Paddy Adenuga’s story – Amaka’s take
The son of one of Nigeria’s billionaire businessmen recently released an interesting and intriguing story about how he attempted to buy one of the world’s largest corporations, Chevron at only 29 years. The story shows a determined, resilient, focused and persistent young man and at the same time the importance of family wealth and ‘social capital’. As you can imagine, the story has since gone viral with many people labelling it as ‘motivating’, ‘inspiring’ etc.
Maybe I am just a cynic or even a ‘hater’ but it appears that many people have deliberately refused to acknowledge the very important role his family background/wealth and social capital was in the story. It’s hard to argue that his access to some of the world’s most powerful businessmen is not related to the Background into which he was born or that his ability to pay some of his ‘advisors’ who according to him are experts is not linked to his family wealth. How many 29 years olds have this level of access and exposure?
This issue goes beyond Paddy Adenuga, it perhaps boils down to our natural instinct to over glamourise successful people without highlighting the role that luck, family background, wealth etc. play in their story and this is precisely the point Malcom Gladwell attempts to do in the book ‘Outliers’. He talks about Bill Gates, no one doubts his brilliance or acumen but many fail to realise that the fact that Bill Gates attended one of the few private schools that had Computer in his time matters a GREAT DEAL as it provided him with the opportunity to programme for a ridiculous amount of hours. In fact, while Bill Gates founded Microsoft, his wealthy parents funded his company and helped him land his first client in IBM.
I guess what I am trying to say is that let us make a conscious effort to tell a complete story of success, let’s acknowledge the limitations (or lack of) that these privileges afford people; it does not make their stories any less inspiring or motivational……it only makes it less misleading, complete and truthful.
The 8 men who own the same wealth as half of the world
OXFAM recently released a new report titled ‘An economy for the 99 percent’, the report shows the huge levels of disparity between the global rich and poor and makes a strong case as to why governments and the international community at large need to be more bullish about addressing inequality as it poses a huge threat to global stability. Some of the stunning findings include:
- Since 2015, the richest 1% has owned more wealth than the rest of the planet.
- Eight men now own the same amount of wealth as the poorest half of the world
- In the US, new research by economist Thomas Piketty shows that over the last 30 years the growth in the incomes of the bottom 50% has been zero, whereas incomes of the top 1% have grown 300%.

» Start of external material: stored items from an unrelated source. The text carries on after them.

-- ==== Sys2Proof/Machine/Ridge.lean ====
section
/-! DEFINITION. Ridge links: training, flits and retry, lane and link retirement, failover, and messages that arrive (R306–R321,
R448). -/

namespace Sys2Proof.Machine

/-- A Ridge flit, as Table 13.2 lays it out, and whether its CRC-32C matches. -/
structure Flit where
  typ   : Nat
  seq   : Nat
  ack   : Nat
  ackv  : Bool
  smask : BitVec 15
  cvc   : Nat
  ccnt  : Nat
  slots : List (BitVec 128)
  crcOk : Bool
  deriving DecidableEq, Repr

/-- The flit that 256 bytes hold, the least significant first (R7, R308, Table 13.2). -/
def flitOf (b : List Byte) : Flit :=
  let h := byteFld b 0 12
  { typ := fld h 0 2, seq := fld h 2 12, ack := fld h 14 12, ackv := bitOf h 26, smask := BitVec.ofNat 15 (fld h 27 15), cvc := fld h 42 3,
    ccnt := fld h 45 8, slots := (List.range 15).map (fun j => BitVec.ofNat 128 (byteFld b (12 + 16 * j) 16)),
    crcOk := b.length == 256 && crc32c (b.take 252) == byteFld b 252 4 }

/-- UP4 or UP3. -/
def Link.up (v : Link) : Bool := v.state == 2 || v.state == 3

/-- Number of lanes in a mask. -/
def laneCount (m : BitVec 4) : Nat := popCount 4 m.toNat

/-- State of a link that trained with a set of lanes (Table 13.1). -/
def upState (m : BitVec 4) : Option Nat := if laneCount m = 4 then some 2 else if laneCount m = 3 then some 3 else none

/-- Sequence counters and replay buffer as training leaves them. -/
def Link.fresh (v : Link) : Link := { v with rx := 0, nak := none, tx := 0, replay := [] }

/-- A link changes; when its state is another one source 76 fires (R32). -/
def State.linkState (s : State) (l : Nat) (v : Link) : State :=
  let t := s.setLink l v
  if v.state = (s.link l).state then t else t.raise 76

/-- Lane or link events go to the event log and raise source 76 (R312). -/
def State.laneEvent (s : State) (l left : Nat) : State := (s.logEv 0x000C (l / 16) 2 [l, left]).raise 76

/-- The hash by which a message takes its link (R317). -/
def msgHash (m : RMsg) : Option Nat :=
  if m.vc ≤ 3 then none
  else if m.vc = 7 then some (Free.chunkHash (m.req / 2 ^ 20) (m.req % 2 ^ 20))
  else
    match m.acc, m.coh with
    | some a, _ => some (Free.ridgeHash (a.pa / 128))
    | none, some c => some (Free.ridgeHash c.line)
    | none, none => some (Free.ridgeHash m.req)

/-- A message goes no further: a request is answered to its source as unreachable, a coherent one among them; anything else is discarded (R314,
R318). -/
def State.goesNoFurther (s : State) (m : RMsg) : State :=
  match m.acc, m.coh with
  | some a, _ => s.respond m.src m.req (a.pa / 128) .unreachable
  | none, some c =>
    if msgClass c.op ≠ 0 ∨ m.ans.isSome then s
    else if m.src / 1024 = s.myAddr / 1024 then s.unreached c.src (s.lineHere c.hpkg c.line)
    else
      (match s.egress (m.src / 1024) (some (Free.ridgeHash c.line)) with
       | some l => s.ridgeSend l { dest := m.src, src := s.myAddr, vc := 6, hops := 6, req := m.req, acc := none, ans := some .unreachable, coh := some c }
       | none => s)
  | none, none => s

/-- One message of a link that has left UP is sent again on the route chosen afresh, or answered as unreachable (R314). -/
def State.failoverOne (s : State) (l : Nat) (e : Nat × Nat × RMsg) : State :=
  let m := e.2.2
  let s1 := if e.2.1 = 0 then s.count (svc 9) else s
  let mine := m.acc.isSome && decide (m.src = s.myAddr)
  match s1.egress (m.dest / 1024) (msgHash m) with
  | some k =>
    let s2 := s1.ridgeSend k m
    if mine then
      (match s2.req m.req with
       | some r =>
         ((s2.giveBack (.ridge l)).setIssued (.ridge k) ((s2.giveBack (.ridge l)).issued (.ridge k) + 1)).setReq
           { r with levels := r.levels.map (fun x => if x = .ridge l then .ridge k else x) }
       | none => s2)
    else s2
  | none => if mine then s1.reply m.req .unreachable else s1.goesNoFurther m

/-- The failover of a link that is not UP: its replay buffer empties (R314). -/
def State.failover (s : State) (l : Nat) : State :=
  let v := s.link l
  v.replay.foldl (fun (t : State) e => t.failoverOne l e) (s.setLink l { v with replay := [] })

/-- LINK_FAILOVER (R314). -/
def execLinkFailover (link : Nat) (s : State) : Host.Outcome State Fault Refusal :=
  when_ (s.serves && decide (link < 64) && !(s.link link).up) (fun s => s.failover link) s

/-- A link goes DOWN, its replay buffer failed over first (R314, R448, Table 12.7). -/
def State.linkDown (s : State) (l : Nat) : State :=
  let v := s.link l
  if v.state = 5 ∨ v.state = 0 then s
  else
    let s1 := (s.linkState l { v with state := 0 }).failover l
    s1.setLink l ({ s1.link l with state := 0, lanes := 0 }).fresh

/-- A retrain begins: counted, and the third within one second retires the link (Table 13.1, R312, R313). -/
def State.linkRetrain (s : State) (l : Nat) : State :=
  let v := s.link l
  let recent := (s.now :: v.trains).filter (fun t => decide (s.now < t + 1000000000))
  let v1 := { v with retr := satAdd 255 v.retr 1, trains := recent, lanes := 0 }
  let s1 := s.count (1536 + 4 * l + 1)
  if 3 ≤ recent.length then (s1.linkState l { v1 with state := 5 }).laneEvent l 0 else s1.linkState l { v1 with state := 4 }

/-- A link is retired until a RIDGE_RETRAIN (R312). -/
def State.linkRetire (s : State) (l : Nat) : State :=
  (s.linkState l { s.link l with state := 5, lanes := 0 }).laneEvent l 0

/-- Releases the flits of a replay buffer that an acknowledgement covers. -/
def released (ack : Nat) (l : List (Nat × Nat × RMsg)) : List (Nat × Nat × RMsg) :=
  match indexWhere (fun (e : Nat × Nat × RMsg) => e.1 == ack) l with
  | some i => l.drop (i + 1)
  | none => l

/-- A NAK: flits after the last good one are replayed, of the 512 that the replay buffer holds, behind which later ones wait to be sent; the fourth replay of one flit puts the link into RETRAIN (R309, R311). -/
def State.nakOn (s : State) (l last : Nat) : State :=
  let v := s.link l
  let rest := released last v.replay
  let sent := rest.take 512
  let again := sent.map (fun e => (e.1, e.2.1 + 1, e.2.2)) ++ rest.drop 512
  let n := sent.length
  let s1 := ((s.setLink l { v with replay := again, retry := satAdd 65535 v.retry n }).count (1536 + 4 * l) n).count (svc 9)
    (sent.filter (fun e => e.2.1 == 0)).length
  if again.any (fun e => decide (4 ≤ e.2.1)) then s1.linkRetrain l else s1

/-- NAK_RECEIVE (R309). -/
def execNakReceive (link last : Nat) (s : State) : Host.Outcome State Fault Refusal :=
  when_ (s.serves && decide (link < 64) && (s.link link).up) (fun s => s.nakOn link last) s

/-- FLIT_RECEIVE: 256 bytes reach a link's receiver. A CRC mismatch or a gap in SEQ discards the flit and every later one until the replay, and owes
a NAK; a good flit acknowledges and
returns credit, and a data flit advances the sequence; one of the reserved type is discarded (R10, R308, R309). -/
def execFlitReceive (link : Nat) (bytes : List Byte) (fecC fecU : Nat) (s : State) : Host.Outcome State Fault Refusal :=
  when_ (s.serves && decide (link < 64) && (s.link link).up) (fun s0 =>
    let s := (s0.count (1536 + 4 * link + 2) fecC).count (1536 + 4 * link + 3) fecU
    let f := flitOf bytes
    let v := s.link link
    let bad := !f.crcOk || (f.typ == 0 && f.seq != v.rx) || (v.nak.isSome && f.typ != 0)
    if bad then s.setLink link { v with nak := some ((v.rx + 4095) % 4096) }
    else if f.typ = 3 then s
    else
      let v0 := if f.ccnt = 0 then v else { v with credit := alMod 0 v.credit f.cvc (· + f.ccnt) }
      let v1 := if f.typ = 0 then { v0 with rx := (v0.rx + 1) % 4096, nak := none } else v0
      let v2 := if f.ackv && f.typ != 2 then { v1 with replay := released f.ack v1.replay } else v1
      let s1 := s.setLink link v2
      if f.typ = 2 then s1.nakOn link f.ack else s1) s

/-- A link may train: committed, not held DOWN by configuration, its die live and its clock present (R306, R307, R365, R448). -/
def State.trains (s : State) (l : Nat) : Bool :=
  s.serves && decide (l < 64) && s.dieLive (l / 16) && s.plat.ridgeClk && bitOf (s.cfg.ridgeLinks.getD (2 ^ 64 - 1)) l

/-- LINK_TRAINING_START (R307). -/
def execLinkTrainingStart (link : Nat) (s : State) : Host.Outcome State Fault Refusal :=
  when_ (s.trains link && decide ((s.link link).state = 0)) (fun s =>
    s.linkState link ({ s.link link with state := 1, lanes := 0 }).fresh) s

/-- LINK_TRAINING_END: UP4, UP3 or DOWN, with the partner's device address (R307). -/
def execLinkTrainingEnd (link : Nat) (lanes : BitVec 4) (peer : Nat) (s : State) : Host.Outcome State Fault Refusal :=
  when_ (s.trains link && decide ((s.link link).state = 1)) (fun s =>
    let v := s.link link
    let m := lanes &&& ~~~v.faulty
    match upState m with
    | some st => s.linkState link ({ v with state := st, lanes := m, peer := peer % 2 ^ 20 }).fresh
    | none => s.linkState link ({ v with state := 0, lanes := 0 }).fresh) s

/-- LINK_RETRAIN_END: lanes that fail are faulty from then on; with three or four left the link is UP again, else it is retired
(Table 13.1, R312); a link that returns from RETIRED is logged too. The replay buffer has been failed over. -/
def execLinkRetrainEnd (link : Nat) (lanes : BitVec 4) (s : State) : Host.Outcome State Fault Refusal :=
  when_ (s.trains link && decide ((s.link link).state = 4) && (s.link link).replay.isEmpty) (fun s =>
    let v := s.link link
    let m := lanes &&& ~~~v.faulty
    let newly := ~~~lanes &&& ~~~v.faulty
    let v1 := { v with faulty := v.faulty ||| newly, revive := false }
    match upState m with
    | some st =>
      let s1 := s.linkState link ({ v1 with state := st, lanes := m }).fresh
      if newly = 0 ∧ ¬ v.revive then s1 else s1.laneEvent link (laneCount m)
    | none => (s.linkState link { v1 with state := 5, lanes := 0 }).laneEvent link (laneCount m)) s

/-- A lane is permanently faulty: the link retrains without it, or a second one retires it (R312). -/
def State.laneFault (s : State) (l lane : Nat) : State :=
  let v := s.link l
  let f := v.faulty ||| (1#4 <<< lane)
  if f = v.faulty then s
  else
    let s1 := s.setLink l { v with faulty := f }
    if 2 ≤ laneCount f then s1.linkRetire l
    else if v.up then (s1.laneEvent l 3).linkRetrain l
    else s1.laneEvent l 3

/-- LANE_PERMANENT_FAULT (R312). -/
def execLanePermanentFault (link lane : Nat) (s : State) : Host.Outcome State Fault Refusal :=
  when_ (s.serves && decide (link < 64) && decide (lane < 4) && decide ((s.link link).state ≠ 5)) (fun s => s.laneFault link lane) s

/-- RIDGE_RETRAIN begins: a link that is UP or RETIRED trains again on all its lanes (R312, Table 13.1). -/
def State.ridgeAgain (s : State) (l : Nat) : State :=
  let v := s.link l
  if v.up || v.state == 5 then
    (s.linkState l { v with state := 4, lanes := 0, faulty := 0, trains := [], revive := v.state == 5, retr := satAdd 255 v.retr 1 }).count (1536 + 4 * l + 1)
  else s

/-- REFCLK_RIDGE_LOSS: every link goes DOWN (R448). -/
def execRefclkRidgeLoss (s : State) : Host.Outcome State Fault Refusal :=
  when_ (s.on && s.plat.ridgeClk) (fun s =>
    let s1 : State := { s with plat := { s.plat with ridgeClk := false } }
    (List.range 64).foldl (fun (t : State) l => t.linkDown l) s1) s

/-- REFCLK_RIDGE_RETURN: the links train again under Table 13.1 (R448). -/
def execRefclkRidgeReturn (s : State) : Host.Outcome State Fault Refusal :=
  when_ (s.on && !s.plat.ridgeClk) (fun s => { s with plat := { s.plat with ridgeClk := true } }) s

/-- The unit is one of Table 13.4. -/
def unitListed (die unit : Nat) : Bool :=
  if die < 4 then decide (unit < 68) || unit == 80 || (decide (96 ≤ unit) && decide (unit ≤ 113))
  else if die = 4 then decide (unit ≤ 16)
  else decide (die = 5) && decide (unit = 0)

/-- Another package's memory request starts as one of this package's own, from the link that delivered it: it is admitted by this package's levels,
and reaches its home or is answered at once (R290, R295, R320). -/
def State.remoteStart (s : State) (link : Nat) (m : RMsg) (a : RAcc) : State :=
  let r := s.newReq { id := 0, who := .remote m.src m.req link, kind := accKindOf a.kind, space := 0, va := a.pa, pa := a.pa, size := a.size,
                      data := a.data, cmp := a.cmp, mask := a.mask, sub := a.sub, ty := a.ty, dst := 255, uni := false, sx := false,
                      noInstall := true, poisoned := a.psn, levels := [], stage := .backoff 0 }
  r.1.tryAdmit r.2

/-- A coherence message of another package joins those in flight; its line as this package numbers it (R223). -/
def State.cohArrive (s : State) (c : CMsg) : State := { s with msgs := s.msgs ++ [{ c with line := s.lineHere c.hpkg c.line }] }

/-- RIDGE_MESSAGE_ARRIVE: a message for this package reaches its unit, a coherence message its home or agent, a Dead notice every home and agent, one for a reserved unit is discarded and counted, any other is
forwarded or, at hop limit 0, discarded and counted; a request that goes no further is answered as unreachable (R315, R317, R318). -/
def execRidgeMessageArrive (link : Nat) (m : RMsg) (s : State) : Host.Outcome State Fault Refusal :=
  when_ (s.serves && decide (link < 64) && (s.link link).up) (fun s =>
    if m.dest / 1024 = s.myAddr / 1024 then
      if !(unitListed (m.dest / 128 % 8) (m.dest % 128)) then s.count (svc 11)
      else
        match m.acc, m.ans, m.coh, m.dead with
        | some a, _, _, _ => s.remoteStart link m a
        | none, some _, some c, _ => s.unreached c.src (s.lineHere c.hpkg c.line)
        | none, some r, none, _ =>
          (match s.req m.req with
           | some q => if q.stage = .sent ∧ (ridgeOf q.levels).isSome then s.reply q.id (accResultOf r) else s
           | none => s)
        | none, none, some c, _ => s.cohArrive c
        | none, none, none, some a => s.noticesHere [a]
        | none, none, none, none => { s with rdgIn := s.rdgIn ++ [m] }
    else if m.hops = 0 then (s.count (svc 10)).goesNoFurther m
    else
      match s.egress (m.dest / 1024) (msgHash m) with
      | some k =>
        if link / 16 = k / 16 ∨ (s.colRoute (link / 16) (k / 16) 0).isSome then s.ridgeSend k m else s.goesNoFurther m
      | none => s.goesNoFurther m) s

end Sys2Proof.Machine
end

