/-- A chunk is sent again, its tokens given back first: with TRY one higher after a NACK or timeout, or unchanged after BUSY; TRY 3 refused is a
collective error (R328, R329). -/
def State.resend (s : State) (die cid step chunk : Nat) (busy : Bool) : State :=
  match s.planOf die cid with
  | none => s
  | some p =>
    match p.out.find? (fun o => o.step == step && o.chunk == chunk) with
    | some o =>
      if !busy && decide (3 ≤ o.try_) then s.planError die cid 0
      else
        let o1 := { (if busy then o else { o with try_ := o.try_ + 1 }) with levels := none }
        (s.chunkBack o).sendAgain die cid o1
    | none => s

/-- CHUNK_ANSWER (R327, R328). -/
def execChunkAnswer (die cid step chunk : Nat) (a : ChunkAns) (s : State) : Host.Outcome State Fault Refusal :=
  when_ (s.engineRuns die) (fun s =>
    match s.planOf die cid with
    | none => s
    | some p =>
      match p.out.find? (fun o => o.step == step && o.chunk == chunk) with
      | none => s
      | some o =>
        match a with
         | .ack =>
           ((s.chunkBack o).setPlan die { p with
             out := p.out.filter (fun o => !(o.step == step && o.chunk == chunk)), acked := p.acked ++ [(step, chunk)],
             prog := alPut p.prog step s.now }).planGo die cid
         | .nack => s.resend die cid step chunk false
         | .busy => s.resend die cid step chunk true) s

/-- CHUNK_TIMEOUT: no answer for 50 µs (R328). -/
def execChunkTimeout (die cid step chunk : Nat) (s : State) : Host.Outcome State Fault Refusal :=
  when_ (s.engineRuns die) (fun s =>
    if ((s.planOf die cid).map (fun p => p.out.any (fun o => o.step == step && o.chunk == chunk && !o.owed && decide (o.sent + 50000 ≤ s.now)))).getD false
    then s.resend die cid step chunk false else s) s

/-- Every chunk of a step is done: landed, or answered ACK (R330). -/
def Plan.stepDone (p : Plan) (k : Nat) (t : PStep) : Bool :=
  (List.range (t.count + 1)).all (fun j =>
    match t.kind with
    | 1 => p.acked.contains (k, t.dfirst + j)
    | 4 => p.landed.contains (k, t.dfirst + j)
    | _ => p.landed.contains (k, t.first + j))

/-- STEP_TIMEOUT: a step made no progress for TMO, 10 s when 0 (R329). -/
def execStepTimeout (die cid step : Nat) (s : State) : Host.Outcome State Fault Refusal :=
  when_ (s.engineRuns die) (fun s =>
    match s.planOf die cid with
    | none => s
    | some p =>
      match p.steps[step]? with
      | none => s
      | some t =>
        let tmo := if p.tmo = 0 then 10000000000 else 1000 * p.tmo
        if !(p.stepDone step t) && decide (alGet p.since p.prog step + tmo ≤ s.now) then s.planError die cid 1 else s) s

/-- PLAN_COMPLETE: every RECV chunk has landed and every SEND chunk has been acknowledged; with a poisoned chunk the status is
POISONED_DATA (R328, R330). -/
def execPlanComplete (die cid : Nat) (s : State) : Host.Outcome State Fault Refusal :=
  when_ (s.engineRuns die) (fun s =>
    match s.planOf die cid with
    | none => s
    | some p =>
      if (List.range p.steps.length).all (fun k => match p.steps[k]? with | some t => p.stepDone k t | none => true) then
        (s.dropPlan die cid).finFlight p.stream p.addr (if p.poisoned then 6 else 0) (if p.poisoned then BitVec.ofNat 64 cid else 0)
      else s) s

end Sys2Proof.Machine
end

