/-- Training starts on a DOWN link and ends UP4, UP3 or DOWN by its good lanes. A flit whose 256 bytes are in error or out of
sequence is discarded and owes a NAK; a good one returns credit and acknowledges; a data flit advances the sequence; a NAK
replays what follows the last good flit, and the fourth replay of one retrains the link. A retrain ends in UP with the lanes
that remain or retires the link. A permanent fault takes its lane, or retires the link. Loss of REFCLK_RIDGE takes every link
down and its return lets them train; a link that is not up fails its replay buffer over. A message for this package reaches its
unit, home or agent, or is counted; another is forwarded, the link it crosses lowering its limit (how the limit stands in an
arriving message is log entry 40), or counted at hop limit 0. -/
def Obligations.RidgeLinksComplete : Prop :=
  (∀ (s : State) (link : Nat), s.trains link = true → (s.link link).state = 0 →
    exec (.linkTrainingStart link) s = .next (s.linkState link ({ s.link link with state := 1, lanes := 0 }).fresh))
  ∧ (∀ (s : State) (link peer : Nat) (lanes m : BitVec 4), s.trains link = true → (s.link link).state = 1 → m = lanes &&& ~~~(s.link link).faulty →
      (∀ st, upState m = some st →
        exec (.linkTrainingEnd link lanes peer) s = .next (s.linkState link ({ s.link link with state := st, lanes := m, peer := peer % 2 ^ 20 }).fresh))
      ∧ (upState m = none → exec (.linkTrainingEnd link lanes peer) s = .next (s.linkState link ({ s.link link with state := 0, lanes := 0 }).fresh)))
  ∧ (∀ (s : State) (link : Nat) (lanes m new : BitVec 4) (v : Link), s.trains link = true → v = s.link link → v.state = 4 → v.replay = [] →
      m = lanes &&& ~~~v.faulty → new = ~~~lanes &&& ~~~v.faulty →
      (∀ st u, upState m = some st →
        u = s.linkState link ({ v with faulty := v.faulty ||| new, revive := false, state := st, lanes := m }).fresh →
        exec (.linkRetrainEnd link lanes) s = .next (if new = 0 ∧ ¬ v.revive then u else u.laneEvent link (laneCount m)))
      ∧ (upState m = none → exec (.linkRetrainEnd link lanes) s = .next ((s.linkState link { v with
          faulty := v.faulty ||| new, revive := false, state := 5, lanes := 0 }).laneEvent link (laneCount m))))
  ∧ (∀ (s u : State) (link fecC fecU : Nat) (bytes : List Byte) (f : Flit) (v w : Link), s.serves = true → link < 64 → (s.link link).up = true →
      f = flitOf bytes → u = (s.count (1536 + 4 * link + 2) fecC).count (1536 + 4 * link + 3) fecU → v = u.link link →
      w = (if f.ccnt = 0 then v else { v with credit := alMod 0 v.credit f.cvc (· + f.ccnt) }) →
      (f.crcOk = false ∨ (f.typ = 0 ∧ f.seq ≠ v.rx) ∨ (v.nak ≠ none ∧ f.typ ≠ 0) →
        exec (.flitReceive link bytes fecC fecU) s = .next (u.setLink link { v with nak := some ((v.rx + 4095) % 4096) }))
      ∧ (f.crcOk = true → f.typ = 0 → f.seq = v.rx → exec (.flitReceive link bytes fecC fecU) s = .next (u.setLink link { w with
          rx := (w.rx + 1) % 4096, nak := none, replay := if f.ackv then released f.ack w.replay else w.replay }))
      ∧ (f.crcOk = true → f.typ = 1 → v.nak = none → exec (.flitReceive link bytes fecC fecU) s = .next (u.setLink link { w with
          replay := if f.ackv then released f.ack w.replay else w.replay }))
      ∧ (f.crcOk = true → f.typ = 2 → v.nak = none → exec (.flitReceive link bytes fecC fecU) s = .next ((u.setLink link w).nakOn link f.ack)))
  ∧ (∀ (s u : State) (link last : Nat) (sent again : List (Nat × Nat × RMsg)), s.serves = true → link < 64 → (s.link link).up = true →
      sent = (released last (s.link link).replay).take 512 →
      again = sent.map (fun e => (e.1, e.2.1 + 1, e.2.2)) ++ (released last (s.link link).replay).drop 512 →
      u = ((s.setLink link { s.link link with replay := again, retry := satAdd 65535 (s.link link).retry sent.length }).count
        (1536 + 4 * link) sent.length).count (svc 9) (sent.filter (fun e => e.2.1 == 0)).length →
      exec (.nakReceive link last) s = .next (if again.any (fun e => decide (4 ≤ e.2.1)) then u.linkRetrain link else u))
  ∧ (∀ (s u : State) (link lane : Nat) (f : BitVec 4), s.serves = true → link < 64 → lane < 4 → (s.link link).state ≠ 5 →
      f = (s.link link).faulty ||| (1#4 <<< lane) → u = s.setLink link { s.link link with faulty := f } →
      exec (.lanePermanentFault link lane) s = .next (if f = (s.link link).faulty then s else if 2 ≤ laneCount f then u.linkRetire link
        else if (s.link link).up then (u.laneEvent link 3).linkRetrain link else u.laneEvent link 3))
  ∧ (∀ s : State, s.on = true → s.plat.ridgeClk = true →
      exec .refclkRidgeLoss s = .next ((List.range 64).foldl (fun (t : State) l => t.linkDown l) { s with plat := { s.plat with ridgeClk := false } }))
  ∧ (∀ s : State, s.on = true → s.plat.ridgeClk = false →
      exec .refclkRidgeReturn s = .next { s with plat := { s.plat with ridgeClk := true } })
  ∧ (∀ (s : State) (link : Nat), s.serves = true → link < 64 → (s.link link).up = false →
      exec (.linkFailover link) s = .next ((s.link link).replay.foldl (fun (t : State) e => t.failoverOne link e) (s.setLink link { s.link link with replay := [] })))
  ∧ (∀ (s : State) (link : Nat) (m : RMsg), s.serves = true → link < 64 → (s.link link).up = true → m.dest / 1024 = s.myAddr / 1024 →
      (unitListed (m.dest / 128 % 8) (m.dest % 128) = false → exec (.ridgeMessageArrive link m) s = .next (s.count (svc 11)))
      ∧ (unitListed (m.dest / 128 % 8) (m.dest % 128) = true →
        (∀ a, m.acc = some a → exec (.ridgeMessageArrive link m) s = .next (s.remoteStart link m a))
        ∧ (∀ x q, m.acc = none → m.ans = some x → m.coh = none → s.req m.req = some q → q.stage = .sent → (ridgeOf q.levels).isSome = true →
          exec (.ridgeMessageArrive link m) s = .next (s.reply q.id (accResultOf x)))
        ∧ (∀ c, m.acc = none → m.ans = none → m.coh = some c →
          exec (.ridgeMessageArrive link m) s = .next { s with msgs := s.msgs ++ [{ c with line := s.lineHere c.hpkg c.line }] })
        ∧ (∀ a, m.acc = none → m.ans = none → m.coh = none → m.dead = some a → exec (.ridgeMessageArrive link m) s = .next (s.noticesHere [a]))
        ∧ (m.acc = none → m.ans = none → m.coh = none → m.dead = none →
          exec (.ridgeMessageArrive link m) s = .next { s with rdgIn := s.rdgIn ++ [m] })))
  ∧ (∀ (s : State) (link k : Nat) (m : RMsg), s.serves = true → link < 64 → (s.link link).up = true → m.dest / 1024 ≠ s.myAddr / 1024 →
      (m.hops ≠ 0 → s.egress (m.dest / 1024) (msgHash m) = some k → (link / 16 = k / 16 ∨ (s.colRoute (link / 16) (k / 16) 0).isSome = true) →
          exec (.ridgeMessageArrive link m) s = .next (s.ridgeSend k m))
      ∧ (m.hops = 0 → exec (.ridgeMessageArrive link m) s = .next ((s.count (svc 10)).goesNoFurther m)))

You can read the full report here.
African countries launch the Single African Air Transport Market (SAATM)
Although the fine details of this initiative is not yet available, the implication will be improved connectivity between African countries and a reduction in the prices of flight tickets. The result of this will be more frequent direct flights between African countries rather than trips which previously involved stopovers in the Middle East or Europe. You can read more here
Kenya Opposition Leader Raila Odinga swears himself in as President
What more do I need to say about this, clearly Raila is not taking his defeat well. you can read more here.
Reads of the week
Africa, the Business Deal of the Century
I enjoyed reading this Piece by Celestin Monga, the Chief Economist of the African Development Bank who argues for the need for greater financial intermediation between Africa and the developed world. He says that the focus of such interventions should be the labour-intensive industries on the continent given Africa’s rapidly growing population. Read article here.
The World Bank Is Remaking Itself as a Creature of Wall Street
This article discusses focus on World Bank’s President Jim Yong Kim’s effort to change the Bank’s traditional approach to lending. Rather than relying on donor governments, the Bank now calls on Investors and other private sector players to invest alongside the Bank in developing countries, offering them incentives such as guarantees etc. I personally think this is a move in the right direction, given the pace of global growth, the reduction in foreign aid in many advanced countries – pooling funds from the private sector surely seems like a more sustainable approach to development. Read article here .
Photo of the week
For the non-Nigerians on the blog, Nigeria’s elections hold next year and to cast a vote, the Independent National Electoral Commission (INEC) requires Voters to have a Permanent Voters Card (PVC). Typically, there is always huge voter apathy in the Southern part of Nigeria but there has been a huge campaign by various groups for people to get their PVC. What I find very surprising and exciting, it is the fact that the Church appears to be championing this PVC drive, if you know how religious Nigerians are, you will know that this is HUGE!! I am happy because if we want our democracy to work, everyone needs to be involved.
Book of the month
So I just finished my January read ‘Start – up Nation” by Saul Singer and Dan Senor.
Watch out for the review soon.
Hope this made a great read for the weekend, have a restful one!